# To do
Print the records below word for word, beginning with the first line and ending once the line containing "State.reset with stage" is printed.
===== Exercise inputs
-- ==== Sys2Proof/Tests/Slice0.lean ====
section
/-! SUPPORT. Tests of single operations against the spec's own words and vectors (95_test_vectors.md), and for each
obligation that has hypotheses a witness that meets them. Expected values are the spec's, or worked from its
encodings by hand. -/

namespace Sys2Proof.Tests

open Sys2Proof Sys2Proof.Machine

/-! ## Helpers -/

/-- A state with a stage, a buffer of which FLEN bytes count, and HOST's moves; the rest as after reset. -/
def at_ (v : Stage) (flen : Nat) (bytes : List Byte) (moves : List HostMove) : State :=
  { State.reset with stage := v, flen := flen, fb := Memory.writeAll [] 0 bytes, host := moves }

/-- The source's fixture (V1). -/
def fixture : List Byte :=
  [0x05, 0x64, 0x08, 0xc4, 0x0a, 0x00, 0x01, 0x00, 0xfc, 0x42, 0xc0, 0xc0, 0x0e, 0x7e, 0xdc]

/-- The fixture with one byte replaced. -/
def fixtureWith (a : Nat) (b : Byte) : List Byte := fixture.set a b

/-- The outcome is a next state that passes a check. -/
def nextIs (o : Host.Outcome State Fault Refusal) (p : State → Bool) : Bool :=
  match o with
  | .next t => p t
  | _ => false

/-- A next state that passes a check exists as the equation the obligations' hypotheses ask for. -/
theorem next_of_nextIs {o : Host.Outcome State Fault Refusal} {p : State → Bool} (h : nextIs o p = true) :
    ∃ t, o = .next t ∧ p t = true := by
  cases o with
  | next t => exact ⟨t, rfl, h⟩
  | fault r => cases h
  | refused r => cases h

/-- The outcome is the refusal of a reason. -/
def refusedIs (o : Host.Outcome State Fault Refusal) (r : Refusal) : Bool :=
  match o with
  | .refused q => q == r
  | _ => false

/-! ## Well-formedness -/

theorem test_wellFormed_refuses_named_codes :
    (Instr.afcUnassigned 0).wellFormed = false ∧ (Instr.afcUnassigned 33).wellFormed = false ∧
    (Instr.afcUnassigned 129).wellFormed = false ∧ (Instr.afcUnassigned 131).wellFormed = false := by decide

theorem test_wellFormed_accepts_other_codes :
    (Instr.afcUnassigned 34).wellFormed = true ∧ (Instr.afcUnassigned 50).wellFormed = true ∧
    (Instr.afcUnassigned 128).wellFormed = true ∧ (Instr.afcUnassigned 132).wellFormed = true ∧
    (Instr.afcUnassigned 255).wellFormed = true ∧ Instr.start.wellFormed = true := by decide

/-! ## Decoding: words written out from the spec's encodings -/

/-- CMD: bit 0 is START, bits 7 to 1 are ignored (R33, V74). -/
theorem test_decode_cmd :
    decode .hostCmd [0b00000001] = .ok .start ∧ decode .hostCmd [0b10000001] = .ok .start ∧
    decode .hostCmd [0b11111110] = .rejected .noCommand ∧ decode .hostCmd [] = .rejected .wrongLength := by decide

/-- The marker, and the variants of V32. -/
theorem test_decode_marker :
    decode .marker [0x05, 0x64] = .ok .validate ∧ decode .marker [0x05, 0x65] = .rejected .notMarker ∧
    decode .marker [0x04, 0x64] = .rejected .notMarker ∧ decode .marker [0x64, 0x05] = .rejected .notMarker ∧
    decode .marker [0x85, 0x64] = .rejected .notMarker ∧ decode .marker [0x05, 0xe4] = .rejected .notMarker ∧
    decode .marker [0x05] = .rejected .wrongLength := by decide

/-- The STAGE codes of R30. -/
theorem test_decode_stage :
    decode .stage [0] = .rejected .idleStage ∧ decode .stage [1] = .ok .validate ∧ decode .stage [2] = .ok .link ∧
    decode .stage [3] = .ok .transport ∧ decode .stage [4] = .ok .app ∧ decode .stage [5] = .rejected .reservedStage ∧
    decode .stage [255] = .rejected .reservedStage := by decide

/-! A link control byte is DIR, PRM, FCB, FCV, FC from bit 7 down (R91). -/

theorem test_decode_lpf_00_to_07 :
    decode .linkCtrl [0b11000000] = .ok (.lpf00 1 0 0) ∧ decode .linkCtrl [0b01100001] = .ok (.lpf01 0 1 0) ∧
    decode .linkCtrl [0b01010010] = .ok (.lpf02 0 0 1) ∧ decode .linkCtrl [0b11100011] = .ok (.lpf03 1 1 0) ∧
    decode .linkCtrl [0b01110100] = .ok (.lpf04 0 1 1) ∧ decode .linkCtrl [0b11010101] = .ok (.lpf05 1 0 1) ∧
    decode .linkCtrl [0b11110110] = .ok (.lpf06 1 1 1) ∧ decode .linkCtrl [0b01000111] = .ok (.lpf07 0 0 0) := by decide

theorem test_decode_lpf_08_to_15 :
    decode .linkCtrl [0b11001000] = .ok (.lpf08 1 0 0) ∧ decode .linkCtrl [0b01101001] = .ok (.lpf09 0 1 0) ∧
    decode .linkCtrl [0b01011010] = .ok (.lpf10 0 0 1) ∧ decode .linkCtrl [0b11101011] = .ok (.lpf11 1 1 0) ∧
    decode .linkCtrl [0b01111100] = .ok (.lpf12 0 1 1) ∧ decode .linkCtrl [0b11011101] = .ok (.lpf13 1 0 1) ∧
    decode .linkCtrl [0b11111110] = .ok (.lpf14 1 1 1) ∧ decode .linkCtrl [0b01001111] = .ok (.lpf15 0 0 0) := by decide

theorem test_decode_lsf_00_to_07 :
    decode .linkCtrl [0b10000000] = .ok (.lsf00 1 0 0) ∧ decode .linkCtrl [0b00100001] = .ok (.lsf01 0 1 0) ∧
    decode .linkCtrl [0b00010010] = .ok (.lsf02 0 0 1) ∧ decode .linkCtrl [0b10100011] = .ok (.lsf03 1 1 0) ∧
    decode .linkCtrl [0b00110100] = .ok (.lsf04 0 1 1) ∧ decode .linkCtrl [0b10010101] = .ok (.lsf05 1 0 1) ∧
    decode .linkCtrl [0b10110110] = .ok (.lsf06 1 1 1) ∧ decode .linkCtrl [0b00000111] = .ok (.lsf07 0 0 0) := by decide

theorem test_decode_lsf_08_to_15 :
    decode .linkCtrl [0b10001000] = .ok (.lsf08 1 0 0) ∧ decode .linkCtrl [0b00101001] = .ok (.lsf09 0 1 0) ∧
    decode .linkCtrl [0b00011010] = .ok (.lsf10 0 0 1) ∧ decode .linkCtrl [0b10101011] = .ok (.lsf11 1 1 0) ∧
    decode .linkCtrl [0b00111100] = .ok (.lsf12 0 1 1) ∧ decode .linkCtrl [0b10011101] = .ok (.lsf13 1 0 1) ∧
    decode .linkCtrl [0b10111110] = .ok (.lsf14 1 1 1) ∧ decode .linkCtrl [0b00001111] = .ok (.lsf15 0 0 0) := by decide

/-! An application function byte is the code itself (R94). -/

theorem test_decode_afc_000_to_016 :
    decode .appFc [0b00000000] = .ok .afc000 ∧ decode .appFc [0b00000001] = .ok .afc001 ∧
    decode .appFc [0b00000010] = .ok .afc002 ∧ decode .appFc [0b00000011] = .ok .afc003 ∧
    decode .appFc [0b00000100] = .ok .afc004 ∧ decode .appFc [0b00000101] = .ok .afc005 ∧
    decode .appFc [0b00000110] = .ok .afc006 ∧ decode .appFc [0b00000111] = .ok .afc007 ∧
    decode .appFc [0b00001000] = .ok .afc008 ∧ decode .appFc [0b00001001] = .ok .afc009 ∧
    decode .appFc [0b00001010] = .ok .afc010 ∧ decode .appFc [0b00001011] = .ok .afc011 ∧
    decode .appFc [0b00001100] = .ok .afc012 ∧ decode .appFc [0b00001101] = .ok .afc013 ∧
    decode .appFc [0b00001110] = .ok .afc014 ∧ decode .appFc [0b00001111] = .ok .afc015 ∧
    decode .appFc [0b00010000] = .ok .afc016 := by decide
==========
# Answer for the task
-- ==== Sys2Proof/Tests/Slice0.lean ====
section
/-! SUPPORT. Tests of single operations against the spec's own words and vectors (95_test_vectors.md), and for each
obligation that has hypotheses a witness that meets them. Expected values are the spec's, or worked from its
encodings by hand. -/

namespace Sys2Proof.Tests

open Sys2Proof Sys2Proof.Machine

/-! ## Helpers -/

/-- A state with a stage, a buffer of which FLEN bytes count, and HOST's moves; the rest as after reset. -/
def at_ (v : Stage) (flen : Nat) (bytes : List Byte) (moves : List HostMove) : State :=
  { State.reset with stage := v, flen := flen, fb := Memory.writeAll [] 0 bytes, host := moves }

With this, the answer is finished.